The book’s title suggests hostility to liberalism, but Kahn completely accepts the core ideals of individual dignity and equality, ethnic and religious diversity, representative but limited government, a regime of rights, the rule of law, an independent judiciary, and well-regulated but generally free and open markets.  “These liberal values do not, however,” he says, “explain the conditions that bind a community into one sustained historical project.  They do not explain why citizens will put survival of a particular political community ahead of their own survival” (p.10).  Later in the book he is even more critical: “liberalism is a political theory without any understanding of politics” (p.182).  The massive body of liberal theory that has been produced from Hobbes to the present is not per se wrong, but fundamentally incomplete.

Weaving in and out of legends, folklore, literature, history, plays, law, and political discourse, Kahn analyzes Supreme Court decisions, the biblical myths of Adam and Eve, Abraham and Sarah, the plays of Sophocles, Jesus on the cross, Shakespeare, and medieval, modern, and contemporary thinkers like Hannah Arendt and John Rawls.  Any reader of this book will quickly concur when the author says: “I am aware that my argument is not easy to follow” [*524] (p.21). At the risk of misstating his elaborate and complex argument, here is an encapsulation of the central message of his theory:

Jesus on the cross reflected sacrifice, love, redemption, revelation, and grace.  Before Christ these always existed in the human condition, both in actual experience and in the aspirations of writers, thinkers, playwrights, religious leaders and others who were searching for ultimate meanings about human life and death.  Though somewhat sporadically, Kahn devotes quite a bit of his analysis to pre-Christian ideas, but the book’s theoretical coherence seems to take root and build with the image of Christ on the cross.  From that symbol emerged the Christian church; the body of Christ became the body of the church destined to be universal and the central organizing mechanism for human life on earth (at least in the western world, where liberalism was born).  Sacrifice everywhere augmented the church’s stature and growth; a star-studded cast of martyrs demonstrated affinities with Christ and his teachings and produced a litany of saints.

Kingdoms arose, and the king’s body became the sovereign “mystical corpus of the state” (p.89).  From the religious wars secular states emerged.  The world appeared after the Peace Westphalia as a space of nation-states, and the church slowly receded as the forger of human communities knitted together by allegiance to Jesus and the meaning of his crucifixion and resurrection.  Kahn writes: “The domain of sacrifice shifted from that of religious resistance to that of political patriotism. . . . Western nation-states became grand institutional structures for the sacrifices of their citizens to the idea of the necessity of the state’s continued existence.”  The “state” became the secular successor to the church.  Ultimately, through revolution—the “will” of “the people”—liberalism appeared and monarchies declined, and “we the people” became the transcendent sovereign, and the written expression of our will became enshrined as revelation in governing instruments such as the Constitution of the United States: “The constitution preserves that sacred appearance of the popular sovereign and organizes political life around it” (p.161).
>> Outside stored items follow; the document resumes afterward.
/-- Settles O31: the two anchors are composed alike; what WICK queues for itself afterwards moves neither anchors nor tokens. -/
theorem anchorPairs : Obligations.AnchorPairs := by
  unfold Obligations.AnchorPairs
  refine fun s => ⟨fun aged blank hrun hup htokens hdue hmay => ?_, fun waited a b blank htokens => ?_, fun hmain => if_pos hmain⟩
  · have hgo := exec_anchorPairWrite (blank := blank) hrun hup htokens hdue hmay
    unfold State.pairProgrammed at hgo
    obtain ⟨used, x, y, hpair⟩ := writePair_eq s (s.topGen + 1) (s.journal.newestCp.getD 0)
    rw [hpair] at hgo
    generalize hA : s.composeAnchor (s.topGen + 1) false false (s.journal.newestCp.getD 0) none = A at hgo
    obtain ⟨q, i, o, hw⟩ := upkept_arm { s.wick with
      usedP := used, slotA := x, slotBp := y, intentOn := s.wick.intent.isSome, doneSec := none, pairAged := false
      anchors := A :: A.copy (s.wick.slotPlace true) :: s.wick.anchors, tokens := s.wick.tokens - 1, slotsOk := blank }
    have hwick := congrArg (fun w => Host.Outcome.next (φ := Fault) (ρ := Refusal) { s with
      wick := w, journal := { s.journal with sinceHead := s.bytesAfter (s.journal.newestCp.getD 0) } }) hw
    refine ⟨_, A, s.wick.slotPlace true, hgo.trans hwick, rfl, ?_, rfl, ?_, ?_, ?_, ?_, ?_, rfl, ?_, rfl⟩
    all_goals
      subst hA
      rfl
  · exact ⟨exec_anchorPairWrite_none waited a b htokens, exec_anchorPairWrite_none waited a b htokens⟩

end Sys2Proof.Machine

/-! # Discovery, training and retraining of the flash channels (R157 to R162) -/

namespace Sys2Proof.Machine
open Sys2Proof

/-! ### Channels -/

section Channels

variable {s : State} {n : Nat}

theorem chan_modChan_same (s : State) (n : Nat) (f : Channel → Channel) : (s.modChan n f).chan n = f (s.chan n) := tget_tset_same ..

theorem chan_modChan_ne (s : State) {n k : Nat} (f : Channel → Channel) (h : k ≠ n) : (s.modChan n f).chan k = s.chan k :=
  tget_tset_ne _ _ _ h

/-- A change of the first k channels, one after the other. -/
theorem chan_foldl_modChan (f : Nat → Channel → Channel) (s : State) (k n : Nat) :
    ((List.range k).foldl (fun t ch => t.modChan ch (f ch)) s).chan n = if n < k then f n (s.chan n) else s.chan n := by
  induction k with
  | zero => rfl
  | succ k ih =>
    rw [List.range_succ, List.foldl_append, List.foldl_cons, List.foldl_nil]
    by_cases h : n = k
    · subst h
      rw [chan_modChan_same, ih, if_neg (Nat.lt_irrefl _), if_pos (Nat.lt_succ_self _)]
    · rw [chan_modChan_ne _ _ h, ih]
      exact ite_congr (propext (by omega)) (fun _ => rfl) fun _ => rfl

end Channels

/-! ### Discovery (R157, R158, R161) -/

section Discovery

variable {s : State} {d : DiscoveryIn}

/-- The state in which every channel has left OFF (R157 step 1). -/
def State.discovering (s : State) : State := (List.range 32).foldl (fun t ch => t.modChan ch Channel.discover) s

theorem chan_discovering (s : State) (n : Nat) : s.discovering.chan n = if n < 32 then (s.chan n).discover else s.chan n :=
  chan_foldl_modChan (fun _ => Channel.discover) s 32 n

theorem discover_defects (c : Channel) : c.discover.retired = c.retired ∧ c.discover.retDies = c.retDies := by
  unfold Channel.discover
  split <;> exact ⟨rfl, rfl⟩

/-- The grown-defect list stands, and so do the dies that discovery operates. -/
theorem operated_discovering (s : State) (d : DiscoveryIn) : s.discovering.operated d = s.operated d := by
  have hdefects : ∀ n, (s.discovering.chan n).retired = (s.chan n).retired ∧ (s.discovering.chan n).retDies = (s.chan n).retDies :=
    fun n => by
      rw [chan_discovering]
      split
      · exact discover_defects _
      · exact ⟨rfl, rfl⟩
  unfold State.operated
  simp only [(hdefects _).1, (hdefects _).2]

/-- The state of a channel once its dies are identified. -/
theorem identified_st (c : Channel) (table : List Profile) (mag : Option Profile) (found : List FoundDie) (ch now draw : Nat) :
    (c.discover.identified table mag found ch now draw).st =
      if c.retired then .failed else if found.any (fun f => f.channel.toNat = ch) then .train else .absent := by
  unfold Channel.discover
  split
  · rfl
  · unfold Channel.identified
    rw [if_neg (fun h => h rfl)]
    cases found.any fun f => f.channel.toNat = ch <;> rfl

/-- The state once the dies are identified and profiled, and the channels with them (R157 steps 5 and 6). -/
def State.identifying (s : State) (d : DiscoveryIn) : State :=
  (List.range 32).foldl (fun t ch => t.modChan ch fun c =>
      c.identified d.table (magProfile d.table (s.discovering.operated d)) (s.discovering.operated d) ch s.nowS s.draws)
    (s.discovering.onMedia fun m => { m with profile := magProfile d.table (s.discovering.operated d) })

/-- What discovery leaves, with no training reported with it. -/
def State.found (s : State) (d : DiscoveryIn) : State :=
  (({ s.identifying d with draws := s.draws + 1 } : State).countGood).onLink fun l => { l with rawCode := d.rawGB10 }
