/-- R77: find or make the table slot of a key; true when the packet goes to the spill domain. -/
def placeKey (s : State) (key : BitVec 24) : State × Bool :=
  match sfind s.fix.domains key.toNat with
  | some _ => (s, false)
  | none =>
    if s.spilling (dprofOf key) || fixDomains ≤ s.fix.domains.length then (s.count (fixBase + 0x11C), true)
    else
      (s.setFix { s.fix with domains := sins s.fix.domains key.toNat { floor := s.spillFloor (dprofOf key) } }, false)

/-- R81: the release floor that a packet of this key meets. -/
def State.floorOf (s : State) (key : BitVec 24) (spill : Bool) : Option Time :=
  if spill then newest ((sget [] s.fix.spills (dprofOf key)).map (·.1))
  else (sfind s.fix.domains key.toNat).bind (·.floor)

/-- R81, R86: the packet is late. -/
def lateAt (floor : Option Time) (v : FixEntry) : Bool :=
  v.viol || (match floor with
    | none => false
    | some f => v.ots < f)

/-- R77, R81, R165: the key of an entry is delivered with the packet's class and colour; the packet no longer holds the
admission floor.  False: the packet was late in STRICT mode and has been discarded with its entry. -/
def deliverKey (s : State) (e : Nat) (key : BitVec 24) (klass : BitVec 3) (colour : BitVec 2) : State × Bool :=
  match s.fixEntry e with
  | none => (s, true)
  | some v =>
    let h := v.handle.toNat
    let s0 := s.setPkt h { s.pkt h with floor := false }
    if v.keyed then (s0, true)
    else if v.st = .tomb then
      (fixSweep (s0.setEntry e { v with key := key, keyed := true, klass := klass, colour := colour }), true)
    else
      let (s1, spill) := placeKey s0 key
      let mode := s1.modeOf key
      let late := mode != .unordered && lateAt (s1.floorOf key spill) v
      let v' := { v with key := key, keyed := true, klass := klass, colour := colour, spill := spill, late := late }
      if late ∧ mode = .strict then
        let s2 := (s1.setFix { s1.fix with entries := sdel s1.fix.entries e }).count (fixBase + 0x104)
        (fixSweep (freePacket (leaveIngress (returnRef s2 v.eslot) h) h), false)
      else (s1.setEntry e v', true)

/-! ### Release (R78–R81) -/

/-- R79: the watermarks of the counted ring inputs. -/
def State.countedMarks (s : State) : List Time :=
  s.ring.ports.filterMap fun p => if p.counted then some p.wmRx else none

/-- R78, condition 1: every earlier entry of the domain is released or tombstoned; a bypassed entry holds nothing back
(DEDUCED from R82). -/
def orderHolds (s : State) (e : Nat) (v : FixEntry) : Bool :=
  (s.ahead e v).all fun x => x.2.st == .tomb || x.2.bypassed

/-- R78, condition 2. -/
def floorHolds (s : State) (v : FixEntry) : Bool :=
  match s.admissionFloor with
  | none => true
  | some f => v.ots < f

/-- R78, condition 3, by watermark. -/
def marksHold (s : State) (v : FixEntry) : Bool := s.countedMarks.all fun m => v.ots < m

/-- R78, condition 3, by SETTLE. -/
def settleHolds (s : State) (v : FixEntry) : Bool := v.ots.toNat + s.settle < s.nowN

/-- The entry is released at completion whatever its order (R78). -/
def outOfOrder (s : State) (v : FixEntry) : Bool :=
  s.modeOf v.key == .unordered || (s.modeOf v.key == .bounded && (v.bypassed || v.late))

/-- R78: a READY entry may be released. -/
def releasable (s : State) (e : Nat) (v : FixEntry) : Bool :=
  v.st == .ready && (outOfOrder s v ||
    (orderHolds s e v && floorHolds s v && (!s.fabricScope v.key || marksHold s v || settleHolds s v)))

/-- R81: the release floor after a release. -/
def raiseFloor (s : State) (v : FixEntry) : State :=
  if v.spill then
    let old := (sget [] s.fix.spills (dprofOf v.key)).filter fun x => s.nowN ≤ x.2.toNat + s.ttl
    s.setFix { s.fix with spills := sput [] s.fix.spills (dprofOf v.key) ((v.ots, s.now) :: old) }
  else
    match sfind s.fix.domains v.key.toNat with
    | none => s
    | some d =>
      let f := match d.floor with
        | none => v.ots
        | some t => if t < v.ots then v.ots else t
      s.setFix { s.fix with domains := sins s.fix.domains v.key.toNat { floor := some f } }

/-- R78, R80, R81, R357: the entry's outputs go to the switch core together; its reference and its slot return. -/
def releaseEntry (s : State) (e : Nat) (v : FixEntry) : State :=
  let late := v.late || v.bypassed
  let r : Release :=
    { handle := v.handle, len := v.len, outs := v.outs, klass := v.klass, colour := v.colour, late := late, ots := v.ots,
      key := v.key, node := v.node, sport := v.sport, port := v.port, epoch := v.epoch, ring := v.ring }
  let s1 := s.setFix { s.fix with entries := sdel s.fix.entries e }
  let s2 := s1.swtSet { s1.swt with rels := sins s1.swt.rels s1.swt.nextRel { r := r, todo := v.outs, live := 0 },
                                    nextRel := s1.swt.nextRel + 1 }
  let s3 := if v.late then s2.count (fixBase + 0x108) else s2
  let bySettle := !outOfOrder s v && s.fabricScope v.key && !marksHold s v
  let s4 := if bySettle then s3.count (fixBase + 0x114) else s3
  fixSweep (cshRelease (returnRef (leaveIngress (raiseFloor s4 v) v.handle.toNat) v.eslot) v false late)

/-! ### Thread-created packets (R74, R261) -/

/-- R261: a thread's packet is registered as READY with its one output, in the CURRENT epoch.  A late packet of a STRICT domain
is discarded (R81).  The packet path already holds the buffer. -/
def registerCreated (s : State) (h len : Nat) (ots : Time) (key : BitVec 24) (klass : BitVec 3) (colour : BitVec 2)
    (node : BitVec 14) (out : BitVec 64) : State :=
  let slot := s.currentSlot.getD 0
  let p : Pkt := { Pkt.none with len := len, ots := ots, node := node, sport := 18, port := 18 }
  match reserveEntry s h p slot false with
  | none => s
  | some (e, s1) =>
    let pk := s1.pkt h
    let (s2, alive) := deliverKey s1 e key klass colour
    let s3 := s2.setPkt h { s2.pkt h with floor := pk.floor }
    if alive then
      match s3.fixEntry e with
      | none => s3
      | some v => s3.setEntry e { v with st := .ready, readyAt := s.now, outs := [out] }
    else forgetPacket s2 h

/-! ### The commands -/

/-- The packet record follows a packet whose thread gave it another buffer. -/
def movePacket (s : State) (old new : Nat) : State :=
  if old = new then s
  else (s.setPkt new (s.pkt old)).setPkt old { s.pkt old with counted := 0, floor := false }

/-- R89: a completion report reaches the Fixer: an INFLIGHT entry becomes READY with its outputs; for an entry given up before, the
packet's buffers are freed (R82, R83). -/
def execFixCompletion (s : State) : Outcome State Fault Refusal :=
  match s.fix.reports with
  | [] => .next s
  | r :: rest =>
    let s1 := s.setFix { s.fix with reports := rest }
    let h := r.handle.toNat
    match sfind s1.fix.owed r.orig with
    | some _ => .next (freePacket (resolveDropped s1 r.entry r.orig 0) h)
    | none =>
      match s1.fixEntry r.entry with
      | some v =>
        if v.st = .inflight then
          .next ((movePacket s1 r.orig h).setEntry r.entry
            { v with st := .ready, readyAt := s1.now, handle := r.handle, len := r.len, outs := r.outs })
        else .next s1
      | none => .next s1

/-- R78, R89: release; in FROZEN releases stop. -/
def execFixRelease (e : BitVec 17) (s : State) : Outcome State Fault Refusal :=
  match s.fixEntry e.toNat with
  | some v => .next (if s.dev ≠ .frozen ∧ releasable s e.toNat v then releaseEntry s e.toNat v else s)
  | none => .next s

/-- R38, R78: fabric time has passed an entry's origin timestamp plus SETTLE: condition 3 holds by SETTLE. -/
def execFixSettleExpire (e : BitVec 17) (s : State) : Outcome State Fault Refusal :=
  match s.fixEntry e.toNat with
  | some v =>
    .next (if s.dev ≠ .frozen ∧ s.fabricScope v.key ∧ settleHolds s v ∧ releasable s e.toNat v then releaseEntry s e.toNat v
           else s)
  | none => .next s

/-- R82: what the hold limit does to one entry ahead of the READY entry. -/
def holdAct (s : State) (x : Nat × FixEntry) : State :=
  match s.fixEntry x.1 with
  | none => s
  | some v =>
    if v.st ≠ .inflight ∨ v.bypassed then s
    else if s.modeOf v.key = .strict then giveUp (s.count (fixBase + 0x10C)) x.1 v .holdExpired
    else (s.setEntry x.1 { v with bypassed := true }).count (fixBase + 0x10C)

/-- R82: a READY entry's hold time reaches HOLD_LIMIT. -/
def execFixHoldExpire (e : BitVec 17) (s : State) : Outcome State Fault Refusal :=
  match s.fixEntry e.toNat with
  | some v =>
    if s.dev ≠ .frozen ∧ v.st = .ready ∧ s.modeOf v.key ≠ .unordered ∧ s.holdLimit ≤ s.elapsed v.readyAt then
      .next ((s.ahead e.toNat v).foldl holdAct s)
    else .next s
  | none => .next s

/-- R83: a terminating ring frame's origin timestamp plus TTL lies before fabric time. -/
def execFixTtlExpire (e : BitVec 17) (s : State) : Outcome State Fault Refusal :=
  match s.fixEntry e.toNat with
  | some v =>
    let h := v.handle.toNat
    if s.dev = .frozen ∨ !v.ring ∨ v.st = .tomb ∨ s.nowN ≤ v.ots.toNat + s.ttl then .next s
    else
      let s1 := s.count (fixBase + 0x118)
      if v.st = .ready then
        let s2 := s1.setFix { s1.fix with entries := sdel s1.fix.entries e.toNat }
        .next (fixSweep (freePacket (leaveIngress (returnRef s2 v.eslot) h) h))
      else .next (giveUp s1 e.toNat v .ttl)
  | none => .next s

/-- R74: a FABRIC domain's slot is given up. -/
def execFixDomainExpire (key : BitVec 24) (s : State) : Outcome State Fault Refusal :=
  match sfind s.fix.domains key.toNat with
  | some d =>
    .next (if domainIdle s key.toNat d then s.setFix { s.fix with domains := sdel s.fix.domains key.toNat } else s)
  | none => .next s

/-- R89: an uncorrectable error in an entry. -/
def execFixEcc (e : BitVec 17) (s : State) : Outcome State Fault Refusal :=
  match s.fixEntry e.toNat with
  | some v =>
    if v.st = .tomb then .next s
    else
      let s1 := if v.st = .ready then freePacket (tombstone s e.toNat .ecc 0) v.handle.toNat else giveUp s e.toNat v .ecc
      .next (s1.logEvent 0x33 2 (evAt 0 e.toNat))
  | none => .next s

/-- R41: fabric time reaches the successor's commit time plus TTL: the superseded reference of a slot returns. -/
def execEpochSupersededRelease (k : BitVec 2) (s : State) : Outcome State Fault Refusal :=
  match sfind s.fix.superseded k.toNat with
  | some due =>
    if due ≤ s.now then
      .next (returnRef (s.setFix { s.fix with superseded := sdel s.fix.superseded k.toNat }) k.toNat)
    else .next s
  | none => .next s

end Sys2Proof.Machine
end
Reason does not underpin the liberal state, because the sacred is always beyond reason.  Instead, the politics of modern nation-states, like the Christian world from which they materialized, is filled with “symbols and miraculous appearances” (p.164).

The secular state and its liberal descendant developed, not through “reason” or “contract,” but through revolution expressing the sovereign will of the people, and the liberal state entered history bearing the experience and traditions of Christianity.  Love and sacrifice are the touchstones of a meaningful life: “These are the critical elements of political experience, yet they fail to appear when we begin with the Hobbesian state of nature or the Rawlsian veil of ignorance” (p.64).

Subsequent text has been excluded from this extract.